…И чем дальше мы шли…
— Расскажи еще о твоем острове, Игорь!
— Н-ничего особенного. Я арендовал его т-три года назад, случайно — подвернулась п-премия…
И вдруг я поняла. Странно было бы не понять! Игорь был не здесь, не со мной. Мы оба прошли одинаковую подготовку. Очень хорошую подготовку! Вот так же я «гуляла» с ним под руку в ту дикую ночь, когда хотелось одного — вытрясти душу из ублюдков, посмевших угрожать моей девочке. Гуляла, улыбалась, шутила…
Я была не с ним.
И теперь бумеранг вернулся.
Девятый, мой добрый всепонимающий босс, сероглазый парень, чей возраст — видимость, чьи губы…

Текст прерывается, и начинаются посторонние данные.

/-- Everything the encoder can choose, with the tests that lead there (41_encoder.md R164). -/
theorem chooseChunk_cases (px prev slotPixel : Pixel) :
    let dr := (px.r - prev.r).toInt
    let dg := (px.g - prev.g).toInt
    let db := (px.b - prev.b).toInt
    let chunk := chooseChunk px prev slotPixel
    (slotPixel = px ∧ chunk = .index (hashOf px)) ∨
    (slotPixel ≠ px ∧ px.a ≠ prev.a ∧ chunk = .rgba px.r px.g px.b px.a) ∨
    (slotPixel ≠ px ∧ px.a = prev.a ∧ (Instr.diff dr dg db).wellFormed = true ∧ chunk = .diff dr dg db) ∨
    (slotPixel ≠ px ∧ px.a = prev.a ∧ (Instr.diff dr dg db).wellFormed = false ∧
      (Instr.luma dg (dr - dg) (db - dg)).wellFormed = true ∧ chunk = .luma dg (dr - dg) (db - dg)) ∨
    (slotPixel ≠ px ∧ px.a = prev.a ∧ (Instr.diff dr dg db).wellFormed = false ∧
      (Instr.luma dg (dr - dg) (db - dg)).wellFormed = false ∧ chunk = .rgb px.r px.g px.b) := by
  simp only [chooseChunk, delta_eq_toInt, fitsDiff_eq_wellFormed, fitsLuma_eq_wellFormed]
  split_ifs with hslot ha hdiff hluma
  · exact .inl ⟨hslot, rfl⟩
  · exact .inr (.inr (.inl ⟨hslot, ha, hdiff, rfl⟩))
  · exact .inr (.inr (.inr (.inl ⟨hslot, ha, Bool.eq_false_iff.2 hdiff, hluma, rfl⟩)))
  · exact .inr (.inr (.inr (.inr ⟨hslot, ha, Bool.eq_false_iff.2 hdiff, Bool.eq_false_iff.2 hluma, rfl⟩)))
  · exact .inr (.inl ⟨hslot, ha, rfl⟩)

/-- A byte difference of 0 is between equal bytes. -/
theorem eq_of_sub_toInt_eq_zero {a b : Byte} (h : (a - b).toInt = 0) : a = b :=
  sub_eq_zero.1 (BitVec.eq_of_toInt_eq (h.trans BitVec.toInt_zero.symm))

/-- Pixels with equal alpha and no delta are equal (41_encoder.md R168). -/
theorem Pixel.eq_of_deltas_eq_zero {px prev : Pixel} (ha : px.a = prev.a) (hr : (px.r - prev.r).toInt = 0)
    (hg : (px.g - prev.g).toInt = 0) (hb : (px.b - prev.b).toInt = 0) : px = prev := by
  cases px
  cases prev
  simp only [Pixel.mk.injEq]
  exact ⟨eq_of_sub_toInt_eq_zero hr, eq_of_sub_toInt_eq_zero hg, eq_of_sub_toInt_eq_zero hb, ha⟩

/-- Settles O24, by the chunk that is chosen: each clause follows from the tests that led to the choice. -/
theorem chosenChunkIsCanonical : Obligations.ChosenChunkIsCanonical := by
  intro px prev slotPixel hne dr dg db
  obtain ⟨hslot, h⟩ | ⟨hslot, ha, h⟩ | ⟨-, ha, hdiff, h⟩ | ⟨-, -, hdiff, hluma, h⟩ |
      ⟨hslot, -, hdiff, hluma, h⟩ :=
    chooseChunk_cases px prev slotPixel
  · rw [h]
    refine ⟨rfl, nofun, nofun, nofun, nofun, nofun, fun i hi => ?_⟩
    cases hi
    exact ⟨by rw [hslot], hslot⟩
  · rw [h]
    refine ⟨rfl, nofun, nofun, nofun, nofun, fun r g b a hi => ?_, nofun⟩
    cases hi
    exact ⟨hslot, ha⟩
  · rw [h]
    refine ⟨hdiff, nofun, fun hzero => hne ?_, nofun, nofun, nofun, nofun⟩
    obtain ⟨hr, hg, hb⟩ := Instr.diff.inj hzero
    exact Pixel.eq_of_deltas_eq_zero ha hr hg hb
  · rw [h]
    refine ⟨hluma, nofun, nofun, fun g rg bg hi => ?_, nofun, nofun, nofun⟩
    obtain ⟨rfl, rfl, rfl⟩ := Instr.luma.inj hi
    rwa [add_sub_cancel, add_sub_cancel]
  · rw [h]
    exact ⟨rfl, nofun, nofun, nofun, fun _ _ _ _ => ⟨hslot, hdiff, hluma⟩, nofun, nofun⟩

end Sys2Proof.Machine
end

section
/-! PROOFS. The encoder's pixel step as one record update per case (41_encoder.md R164 to R173): a repeated pixel counts
up the run or ends a run of 62, and any other closes the open run and is emitted. -/

namespace Sys2Proof.Machine

/-- The cache that RunContinue leaves: written only under ENC_CACHE_ON_RUN (41_encoder.md R165). -/
def Encoder.runCache (c : Config) (e : Encoder) : Cache :=
  if c.encCacheOnRun then cacheUpdate e.cache e.prev else e.cache

/-- The chunk of the next pixel where it differs from the previous one (41_encoder.md R164). -/
def Encoder.nextChunk (e : Encoder) : Instr :=
  chooseChunk (e.readPixel e.pix) e.prev (cacheRead e.cache (hashOf (e.readPixel e.pix)))

/-- The byte of an open run is its RUN chunk (41_encoder.md R166). -/
theorem Encoder.openRun_eq_encode (t : TagAssignment) {e : Encoder} (hrun : e.run ≠ 0) :
    e.openRun = encode t (.run e.run.toNat) := by
  rw [encode_run_toNat t e.run hrun]
  exact if_neg hrun

/-- Without a run there is no chunk to close it. -/
theorem Encoder.openRun_of_zero {e : Encoder} (h : e.run = 0) : e.openRun = [] := if_pos h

Он был не со мной, и стена, страшная стена отчуждения, все крепла, одевалась железобетоном. Еще немного — и не будет ничего, даже если впереди маячит остров с ушастым идолом.
Игорь уходил, оставалась лишь знакомая маска, знакомый голос, смех…
Уходил навсегда.
Совсем.
— Игорь! Погоди!
Он остановился. Серые глаза улыбались — и не видели меня.
— Игорь! Очнись! Это я!
На миг в его глазах промелькнуло что-то живое, настоящее.
Боль.
Невыносимая боль, которую не выразить словами, не выкричать.
— Игорь! Послушай! То, что было — было. Ты мне ничего не должен, понимаешь? Ничего! Если хочешь — останемся просто друзьями. Или коллегами. Вчера был жуткий день, и позавчера-тоже. Мы можем забыть…
Боль плеснула из глаз, и он наконец не выдержал. Тонкие губы дрогнули, на лбу скомканной неровной нитью обозначилась такая неожиданная морщинка.
— Стрела! Мы не м-можем остаться друзьями, Стрела! Я н-не имею права т-тебе лгать! Не имею! Это хуже, чем смерть!
— Ты… женат? — брякнула я первую же пришедшую на ум глупость.
Слишком поздно я сообразила: глупость — самое дорогое, что есть на свете. Слишком многим приходится за нее платить.
Его лицо стало серым. Глаза закрылись. Голова откинулась, и вдруг мне показалось: передо мной — умирающий Ворон. Уходящий навсегда старик, знающий, что не сможет помешать Дьяволу.
Nevermore.
— Я… Я н-не женат, Ирина! О таком в-врать — подло. Дело в д-другом…
Голос не слушался. Я попыталась взять его за руку, но он вырвался, дернул плечом:
— В-все равно! Ты узнаешь, и лучше — от м-меня. Лучше — сразу. Слушай! Только не п-пе-ребивай, пожалуйста!
«Пожалуйста!» Он не просил — умолял. Так молят о пуле, когда впереди — многочасовая агония.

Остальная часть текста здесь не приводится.